-- Records for this task --
##############################

@[simp] theorem State.setDiff_csr : (s.setDiff w e).csr = s.csr := rfl
@[simp] theorem State.setDiff_latch : (s.setDiff w e).latch = s.latch := rfl
@[simp] theorem State.setDiff_rdata : (s.setDiff w e).rdata = s.rdata := rfl
@[simp] theorem State.setDiff_mem : (s.setDiff w e).mem = s.mem := rfl
@[simp] theorem State.setDiff_memst : (s.setDiff w e).memst = s.memst := rfl
@[simp] theorem State.setDiff_tmb : (s.setDiff w e).tmb = s.tmb := rfl
@[simp] theorem State.setDiff_pace : (s.setDiff w e).pace = s.pace := rfl
@[simp] theorem State.setDiff_sec : (s.setDiff w e).sec = s.sec := rfl
@[simp] theorem State.setDiff_hif : (s.setDiff w e).hif = s.hif := rfl
@[simp] theorem State.setDiff_drk : (s.setDiff w e).drk = s.drk := rfl
@[simp] theorem State.setDiff_pwr : (s.setDiff w e).pwr = s.pwr := rfl
@[simp] theorem State.setDiff_obs : (s.setDiff w e).obs = s.obs := rfl
@[simp] theorem State.setDiff_eth : (s.setDiff w e).eth = s.eth := rfl
@[simp] theorem State.setDiff_skm : (s.setDiff w e).skm = s.skm := rfl
@[simp] theorem State.setDiff_tmg : (s.setDiff w e).tmg = s.tmg := rfl
@[simp] theorem State.setDiff_cph : (s.setDiff w e).cph = s.cph := rfl
@[simp] theorem State.setDiff_air : (s.setDiff w e).air = s.air := rfl
@[simp] theorem State.setDiff_wmac : (s.setDiff w e).wmac = s.wmac := rfl
@[simp] theorem State.setDiff_wb : (s.setDiff w e).wb = s.wb := rfl
@[simp] theorem State.setDiff_fel : (s.setDiff w e).fel = s.fel := rfl
@[simp] theorem State.setDiff_spe : (s.setDiff w e).spe = s.spe := rfl
@[simp] theorem State.setDiff_tlm : (s.setDiff w e).tlm = s.tlm := rfl
@[simp] theorem State.setDiff_fab : (s.setDiff w e).fab = s.fab := rfl
@[simp] theorem State.setDiff_bnd : (s.setDiff w e).bnd = s.bnd := rfl
@[simp] theorem State.setDiff_kck : (s.setDiff w e).kck = s.kck := rfl
@[simp] theorem State.setDiff_tap : (s.setDiff w e).tap = s.tap := rfl
@[simp] theorem State.setDiff_pending : (s.setDiff w e).pending = s.pending := rfl

end setDiff

section setRep
variable (s : State) (r : Replay)

@[simp] theorem State.setRep_csr : (s.setRep r).csr = s.csr := rfl
@[simp] theorem State.setRep_latch : (s.setRep r).latch = s.latch := rfl
@[simp] theorem State.setRep_rdata : (s.setRep r).rdata = s.rdata := rfl
@[simp] theorem State.setRep_mem : (s.setRep r).mem = s.mem := rfl
@[simp] theorem State.setRep_chk : (s.setRep r).chk = s.chk := rfl
@[simp] theorem State.setRep_memst : (s.setRep r).memst = s.memst := rfl
@[simp] theorem State.setRep_tmb : (s.setRep r).tmb = s.tmb := rfl
@[simp] theorem State.setRep_pace : (s.setRep r).pace = s.pace := rfl
@[simp] theorem State.setRep_sec : (s.setRep r).sec = s.sec := rfl
@[simp] theorem State.setRep_hif : (s.setRep r).hif = s.hif := rfl
@[simp] theorem State.setRep_drk : (s.setRep r).drk = s.drk := rfl
@[simp] theorem State.setRep_pwr : (s.setRep r).pwr = s.pwr := rfl
@[simp] theorem State.setRep_eth : (s.setRep r).eth = s.eth := rfl
@[simp] theorem State.setRep_skm : (s.setRep r).skm = s.skm := rfl
@[simp] theorem State.setRep_tmg : (s.setRep r).tmg = s.tmg := rfl
@[simp] theorem State.setRep_cph : (s.setRep r).cph = s.cph := rfl
@[simp] theorem State.setRep_air : (s.setRep r).air = s.air := rfl
@[simp] theorem State.setRep_wmac : (s.setRep r).wmac = s.wmac := rfl
@[simp] theorem State.setRep_wb : (s.setRep r).wb = s.wb := rfl
@[simp] theorem State.setRep_fel : (s.setRep r).fel = s.fel := rfl
@[simp] theorem State.setRep_spe : (s.setRep r).spe = s.spe := rfl
@[simp] theorem State.setRep_tlm : (s.setRep r).tlm = s.tlm := rfl
@[simp] theorem State.setRep_fab : (s.setRep r).fab = s.fab := rfl
@[simp] theorem State.setRep_bnd : (s.setRep r).bnd = s.bnd := rfl
@[simp] theorem State.setRep_kck : (s.setRep r).kck = s.kck := rfl
@[simp] theorem State.setRep_tap : (s.setRep r).tap = s.tap := rfl
@[simp] theorem State.setRep_pending : (s.setRep r).pending = s.pending := rfl
@[simp] theorem State.setRep_rep : (s.setRep r).obs.rep = r := rfl

end setRep

section wipe
variable (s : State)

@[simp] theorem State.wipe_csr : (s.wipe).csr = s.csr := rfl
@[simp] theorem State.wipe_latch : (s.wipe).latch = s.latch := rfl
@[simp] theorem State.wipe_rdata : (s.wipe).rdata = s.rdata := rfl
@[simp] theorem State.wipe_memst : (s.wipe).memst = s.memst := rfl
@[simp] theorem State.wipe_tmb : (s.wipe).tmb = s.tmb := rfl
@[simp] theorem State.wipe_pace : (s.wipe).pace = s.pace := rfl
@[simp] theorem State.wipe_sec : (s.wipe).sec = s.sec := rfl
@[simp] theorem State.wipe_hif : (s.wipe).hif = s.hif := rfl
@[simp] theorem State.wipe_drk : (s.wipe).drk = s.drk := rfl
@[simp] theorem State.wipe_pwr : (s.wipe).pwr = s.pwr := rfl
@[simp] theorem State.wipe_obs : (s.wipe).obs = s.obs := rfl
@[simp] theorem State.wipe_eth : (s.wipe).eth = s.eth := rfl
@[simp] theorem State.wipe_skm : (s.wipe).skm = s.skm := rfl
@[simp] theorem State.wipe_tmg : (s.wipe).tmg = s.tmg := rfl
@[simp] theorem State.wipe_cph : (s.wipe).cph = s.cph := rfl
@[simp] theorem State.wipe_air : (s.wipe).air = s.air := rfl
@[simp] theorem State.wipe_wmac : (s.wipe).wmac = s.wmac := rfl
@[simp] theorem State.wipe_wb : (s.wipe).wb = s.wb := rfl
@[simp] theorem State.wipe_fel : (s.wipe).fel = s.fel := rfl
@[simp] theorem State.wipe_spe : (s.wipe).spe = s.spe := rfl
@[simp] theorem State.wipe_tlm : (s.wipe).tlm = s.tlm := rfl
@[simp] theorem State.wipe_fab : (s.wipe).fab = s.fab := rfl
@[simp] theorem State.wipe_bnd : (s.wipe).bnd = s.bnd := rfl
@[simp] theorem State.wipe_kck : (s.wipe).kck = s.kck := rfl
@[simp] theorem State.wipe_tap : (s.wipe).tap = s.tap := rfl
@[simp] theorem State.wipe_pending : (s.wipe).pending = s.pending := rfl

end wipe

section returnWhere
variable (s : State) (p : Leave → Bool)

@[simp] theorem State.returnWhere_csr : (s.returnWhere p).csr = s.csr := rfl
@[simp] theorem State.returnWhere_latch : (s.returnWhere p).latch = s.latch := rfl
@[simp] theorem State.returnWhere_rdata : (s.returnWhere p).rdata = s.rdata := rfl
@[simp] theorem State.returnWhere_mem : (s.returnWhere p).mem = s.mem := rfl
@[simp] theorem State.returnWhere_chk : (s.returnWhere p).chk = s.chk := rfl
@[simp] theorem State.returnWhere_memst : (s.returnWhere p).memst = s.memst := rfl
@[simp] theorem State.returnWhere_tmb : (s.returnWhere p).tmb = s.tmb := rfl
@[simp] theorem State.returnWhere_pace : (s.returnWhere p).pace = s.pace := rfl
@[simp] theorem State.returnWhere_sec : (s.returnWhere p).sec = s.sec := rfl
@[simp] theorem State.returnWhere_hif : (s.returnWhere p).hif = s.hif := rfl
@[simp] theorem State.returnWhere_drk : (s.returnWhere p).drk = s.drk := rfl
@[simp] theorem State.returnWhere_obs : (s.returnWhere p).obs = s.obs := rfl
@[simp] theorem State.returnWhere_eth : (s.returnWhere p).eth = s.eth := rfl
@[simp] theorem State.returnWhere_skm : (s.returnWhere p).skm = s.skm := rfl
@[simp] theorem State.returnWhere_tmg : (s.returnWhere p).tmg = s.tmg := rfl
@[simp] theorem State.returnWhere_cph : (s.returnWhere p).cph = s.cph := rfl
@[simp] theorem State.returnWhere_air : (s.returnWhere p).air = s.air := rfl
@[simp] theorem State.returnWhere_wmac : (s.returnWhere p).wmac = s.wmac := rfl
@[simp] theorem State.returnWhere_wb : (s.returnWhere p).wb = s.wb := rfl
@[simp] theorem State.returnWhere_fel : (s.returnWhere p).fel = s.fel := rfl
@[simp] theorem State.returnWhere_spe : (s.returnWhere p).spe = s.spe := rfl
@[simp] theorem State.returnWhere_tlm : (s.returnWhere p).tlm = s.tlm := rfl
@[simp] theorem State.returnWhere_fab : (s.returnWhere p).fab = s.fab := rfl
@[simp] theorem State.returnWhere_bnd : (s.returnWhere p).bnd = s.bnd := rfl
@[simp] theorem State.returnWhere_kck : (s.returnWhere p).kck = s.kck := rfl
@[simp] theorem State.returnWhere_tap : (s.returnWhere p).tap = s.tap := rfl
@[simp] theorem State.returnWhere_pending : (s.returnWhere p).pending = s.pending := rfl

##############################

When copying the data above, please keep exactly the lines from its first line through the line with "variable (s : State) (r : Replay)", both ends included, and drop the rest.

-- Solution to this exercise --
@[simp] theorem State.setDiff_csr : (s.setDiff w e).csr = s.csr := rfl
@[simp] theorem State.setDiff_latch : (s.setDiff w e).latch = s.latch := rfl
@[simp] theorem State.setDiff_rdata : (s.setDiff w e).rdata = s.rdata := rfl
@[simp] theorem State.setDiff_mem : (s.setDiff w e).mem = s.mem := rfl
@[simp] theorem State.setDiff_memst : (s.setDiff w e).memst = s.memst := rfl
@[simp] theorem State.setDiff_tmb : (s.setDiff w e).tmb = s.tmb := rfl
@[simp] theorem State.setDiff_pace : (s.setDiff w e).pace = s.pace := rfl
@[simp] theorem State.setDiff_sec : (s.setDiff w e).sec = s.sec := rfl
@[simp] theorem State.setDiff_hif : (s.setDiff w e).hif = s.hif := rfl
@[simp] theorem State.setDiff_drk : (s.setDiff w e).drk = s.drk := rfl
@[simp] theorem State.setDiff_pwr : (s.setDiff w e).pwr = s.pwr := rfl
@[simp] theorem State.setDiff_obs : (s.setDiff w e).obs = s.obs := rfl
@[simp] theorem State.setDiff_eth : (s.setDiff w e).eth = s.eth := rfl
@[simp] theorem State.setDiff_skm : (s.setDiff w e).skm = s.skm := rfl
@[simp] theorem State.setDiff_tmg : (s.setDiff w e).tmg = s.tmg := rfl
@[simp] theorem State.setDiff_cph : (s.setDiff w e).cph = s.cph := rfl
@[simp] theorem State.setDiff_air : (s.setDiff w e).air = s.air := rfl
@[simp] theorem State.setDiff_wmac : (s.setDiff w e).wmac = s.wmac := rfl
@[simp] theorem State.setDiff_wb : (s.setDiff w e).wb = s.wb := rfl
@[simp] theorem State.setDiff_fel : (s.setDiff w e).fel = s.fel := rfl
@[simp] theorem State.setDiff_spe : (s.setDiff w e).spe = s.spe := rfl
@[simp] theorem State.setDiff_tlm : (s.setDiff w e).tlm = s.tlm := rfl
@[simp] theorem State.setDiff_fab : (s.setDiff w e).fab = s.fab := rfl
@[simp] theorem State.setDiff_bnd : (s.setDiff w e).bnd = s.bnd := rfl
@[simp] theorem State.setDiff_kck : (s.setDiff w e).kck = s.kck := rfl
@[simp] theorem State.setDiff_tap : (s.setDiff w e).tap = s.tap := rfl
@[simp] theorem State.setDiff_pending : (s.setDiff w e).pending = s.pending := rfl

end setDiff

section setRep
variable (s : State) (r : Replay)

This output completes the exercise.